Q16. How would you qualify the signal in the gene trees regarding the early branching events in the marsupial tree, and what do you think were the biological processes that led to this signal?


Exercise 6

Molecular dating is a difficult and advanced analysis. However, we can sometimes rely on fast methods for very large data sets or exploratory analysis. In the following, we root our tree of the marsupials and provide it to a fast dating method.
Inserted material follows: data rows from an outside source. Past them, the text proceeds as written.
/-- A law about the stack is kept by every effect that a step is made of. -/
theorem StackLaw.kept (L : StackLaw P) : Kept P where
  pending _ _ := L.shrinks { }
  reply _ _ := L.shrinks { }
  refclk _ _ := L.shrinks { }
  enqueue s w _ := L.enqueue s w
  retry _ _ := L.shrinks (.propagate { })
  fault _ _ := L.shrinks (.propagate { })
  reportBase _ _ _ := L.shrinks { }
  control _ w _ := L.writeControl w
  table s c _ := L.shrinks (.tableCommand s c)
  take s l _ hoffer h := L.shrinks (.watchTake _) (L.push s l (State.deliverable_of_offer hoffer) h)
  eos _ w _ := L.endOfService w
  urgent s w _ := L.shrinks (.clearUrgent s w)
  deadline s w _ := L.shrinks (.writeDeadline s w)
  flags _ _ _ := L.shrinks (.propagate { })
  enables _ _ _ := L.shrinks (.propagate { })
  log _ _ := L.shrinks { }
  counts _ _ _ := L.shrinks { }
  causes _ _ _ := L.shrinks { }
  tsel _ _ _ := L.shrinks { }
  staging _ _ _ := L.shrinks { }
  complete _ := L.complete
  tierBoundary s t := L.shrinks (.tierBoundary s t)
  quietExpiry s k := L.shrinks (.quietExpiry s k)
  closeUnitBoundary _ := L.closeUnitBoundary
  closeTimerExpiry s l := L.shrinks (.closeTimerExpiry s l)
  intervalExpiry _ := L.intervalExpiry
  pulseEnd s := L.shrinks (.pulseEnd s)
  settle s p := L.shrinks (.settle s p)
  transition s p := L.shrinks (.transition s p)
  heldTick _ _ := L.shrinks { }
  runningTick _ _ _ := L.shrinks { }
  powerOn s _ := L.of_reset s.powerOn_reportUnit rfl
  sampleResetLow _ := L.sampleResetLow
  release s := L.shrinks (.release s)

end

/-! ### The stack stays nested (R86) -/

theorem stackNested_iff {s : State} :
    StackNested s ↔
      s.stack.Pairwise fun below above => above.priority.toNat < below.priority.toNat ∧ above.line ≠ below.line := by
  simp only [StackNested, BitVec.ult, decide_eq_true_eq]

/-- A change of the entries that leaves their lines and their priorities. -/
theorem stackNested_map {s : State} {f : StackEntry → StackEntry} (hline : ∀ e, (f e).line = e.line)
    (hpriority : ∀ e, (f e).priority = e.priority) (h : StackNested s) :
    StackNested { s with stack := s.stack.map f } := by
  rw [stackNested_iff] at h ⊢
  rw [List.pairwise_map]
  simpa only [hline, hpriority] using h

/-- Through the gate of a nested stack a line passes every entry, since the top one is the most urgent (R83, R86). -/
theorem stackNested_above_of_deliverable {s : State} {l : LineId} (h : StackNested s) (hl : s.deliverable l = true)
    {e : StackEntry} (he : e ∈ s.stack) : (s.line l).priority.toNat < e.priority.toNat ∧ l ≠ e.line := by
  obtain ⟨-, -, -, hout, hgate⟩ := State.deliverable_eq_true.mp hl
  refine ⟨?_, (hout e he).symm⟩
  rw [stackNested_iff] at h
  obtain ⟨below, top, hstack⟩ := (List.eq_nil_or_concat' s.stack).resolve_left (List.ne_nil_of_mem he)
  rw [hstack] at h he hgate
  have htop : (s.line l).priority.toNat < top.priority.toNat := hgate top List.getLast?_concat
  rcases List.mem_append.mp he with hbelow | he
  · obtain ⟨-, -, hnested⟩ := List.pairwise_append.mp h
    obtain ⟨hlt, -⟩ := hnested e hbelow top (List.mem_singleton_self top)
    exact htop.trans hlt
  · rwa [List.mem_singleton.mp he]

theorem stackNested_push {s : State} {l : LineId} (hl : s.deliverable l = true) (h : StackNested s) :
    StackNested (s.push l) := by
  have habove := fun e he => stackNested_above_of_deliverable h hl (e := e) he
  rw [stackNested_iff] at h ⊢
  rw [State.push_eq]
  refine List.pairwise_append.mpr ⟨h, List.pairwise_singleton .., fun e he top htop => ?_⟩
  rw [List.mem_singleton.mp htop]
  exact habove e he

theorem stackLaw_stackNested : StackLaw StackNested where
  shrinks ht h := h.sublist ht.stack
  reset := List.Pairwise.nil
  enqueue _ _ _ h := h
  depart _ _ _ _ h := h.sublist List.filter_sublist
  push _ _ hl := stackNested_push hl
  close _ _ _ _ _ := stackNested_map (fun e => by split <;> rfl) (fun e => by split <;> rfl)
  unitBoundary _ := stackNested_map (fun _ => rfl) (fun _ => rfl)

/-- There are 8 priority values, and no two entries of a nested stack have the same. -/
theorem stackNested_length_le {s : State} (h : StackNested s) : s.stack.length ≤ 8 := by
  have hnodup : (s.stack.map fun e => e.priority.toFin).Nodup := by
    rw [stackNested_iff] at h
    refine List.pairwise_map.mpr (h.imp fun {below above} hn heq => ?_)
    exact absurd (congrArg Fin.val heq) (Nat.ne_of_gt hn.1)
  simpa using hnodup.length_le_card

/-- Settles O6: the nesting is a law about the stack, and bounds its depth. -/
theorem stepKeepsStackNested : Obligations.StepKeepsStackNested := by
  unfold Obligations.StepKeepsStackNested
  intro s t hnested hstep
  have ht : StackNested t := stackLaw_stackNested.kept.step hnested hstep
  exact ⟨ht, stackNested_length_le ht⟩

/-! ### The closings wait for entries of the queue (R86, R101, R108) -/

/-- A stamp that an entry of the queue carries, as the laws state it: its distance from APPLIED is below the number of
entries. -/
def State.stampQueued (s : State) (stamp : Stamp) : Prop := (stamp - s.applied).toNat < s.queue.length

/-- A close timer that runs, with the expiry mark only at 1 (R101; log entry 4). -/
def Closing.TimerRuns (c : Closing) : Prop := c.remaining ≠ 0 ∧ (c.expiring = true → c.remaining = 1)

theorem closingsPending_iff {s : State} :
    ClosingsPending s ↔ ∀ e ∈ s.stack, ∀ c, e.closing = some c → c.TimerRuns ∧ s.stampQueued c.watermark := by
  simp only [ClosingsPending, Closing.TimerRuns, State.stampQueued, and_assoc]

theorem Closing.unitBoundary_watermark (c : Closing) : c.unitBoundary.watermark = c.watermark := by
  unfold Closing.unitBoundary
  split <;> rfl

theorem Closing.TimerRuns.unitBoundary {c : Closing} (h : c.TimerRuns) : c.unitBoundary.TimerRuns := by
  obtain ⟨hpos, hmark⟩ := h
  unfold Closing.unitBoundary
  split
  · next hone => exact ⟨hpos, fun _ => hone⟩
  · next hone =>
    refine ⟨?_, fun hexp => absurd (hmark hexp) hone⟩
    dsimp only
    bv_omega

/-- The entries of the queue carry its stamps (R15). -/
theorem State.stampQueued_of_mem {s : State} (h : QueueInOrder s) {q : QueueEntry} (hq : q ∈ s.queue) :
    s.stampQueued q.stamp := by
  obtain ⟨hlen, -, hstamp⟩ := h
  obtain ⟨i, hi, rfl⟩ := List.getElem_of_mem hq
  have hsub : s.queue[i].stamp - s.applied = BitVec.ofNat 16 i := by rw [hstamp i hi]; bv_omega
  rw [State.stampQueued, hsub, BitVec.toNat_ofNat]
  omega

theorem State.stampQueued_of_newestMatch {s : State} (h : QueueInOrder s) {l : LineId} {stamp : Stamp}
    (hm : s.newestMatch l = some stamp) : s.stampQueued stamp := by
  obtain ⟨q, hq, rfl⟩ := Option.map_eq_some_iff.mp hm
  exact State.stampQueued_of_mem h (List.mem_of_mem_filter (List.mem_of_getLast? hq))

/-- Of the queued stamps a departure takes the head's alone (R17). -/
theorem State.stampQueued_depart {s : State} (h : QueueInOrder s) {e : QueueEntry} {rest : List QueueEntry}
    (hq : s.queue = e :: rest) {stamp : Stamp} (hne : stamp ≠ e.stamp) (hs : s.stampQueued stamp) :
    s.depart.stampQueued stamp := by
  obtain ⟨-, -, hstamp⟩ := h
  have hhead : e.stamp = s.applied := by
    have h0 := hstamp 0 (by simp [hq])
    simpa [hq] using h0
  simp only [State.stampQueued, State.depart, hq, List.tail_cons, List.length_cons] at hs ⊢
  rw [hhead] at hne
  bv_omega

theorem closingsPending_shrinks {s t : State} (ht : StackShrinks s t) (h : ClosingsPending s) : ClosingsPending t := by
  simp only [ClosingsPending, ht.queue, ht.applied] at h ⊢
  exact fun e he => h e (ht.stack.subset he)

theorem queueInOrder_shrinks {s t : State} (ht : StackShrinks s t) (h : QueueInOrder s) : QueueInOrder t := by
  simpa only [QueueInOrder, ht.queue, ht.arrivals, ht.applied] using h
We apply two calibrations: one for the root (65–90 Mya) and one for the split between Koalas and Wombats (2.5–5.5 Mya).

# Root IQ-TREE inference
mars_tr <- root(mars_gtr, "Opossum", resolve.root = T)

# Perform dating analysis
ctrl <- chronos.control(dual.iter.max = 1000)
cal <- data.frame(node = c(20, 12), age.min = c(2.5, 6.5), age.max = c(5.5, 9))
mars_dated <- chronos(mars_tr, calibration = cal, control = ctrl)
mars_dated$edge.length <- mars_dated$edge.length * 10
mars_dated$root.time <- max(branching.times(mars_dated))

# Plot dating analysis
pdf("marsupials_dated.pdf", height = 10, width = 10)
geoscalePhylo(
  mars_dated,
  units = c("Period", "Epoch"),
  boxes = "Epoch",
  width = 3,
  cex.age = 1.5,
  cex.ts = 1.5,
  cex.tip = 1.5
)
dev.off()

Q17. What do these date inferences suggest about the diversification of marsupials with relation to the Cretaceous/Palaeogene mass extinction event, or other major geological transitions?

Q18. What forms of uncertainty are missing in this dated tree figure, and how would you consider incorporating them?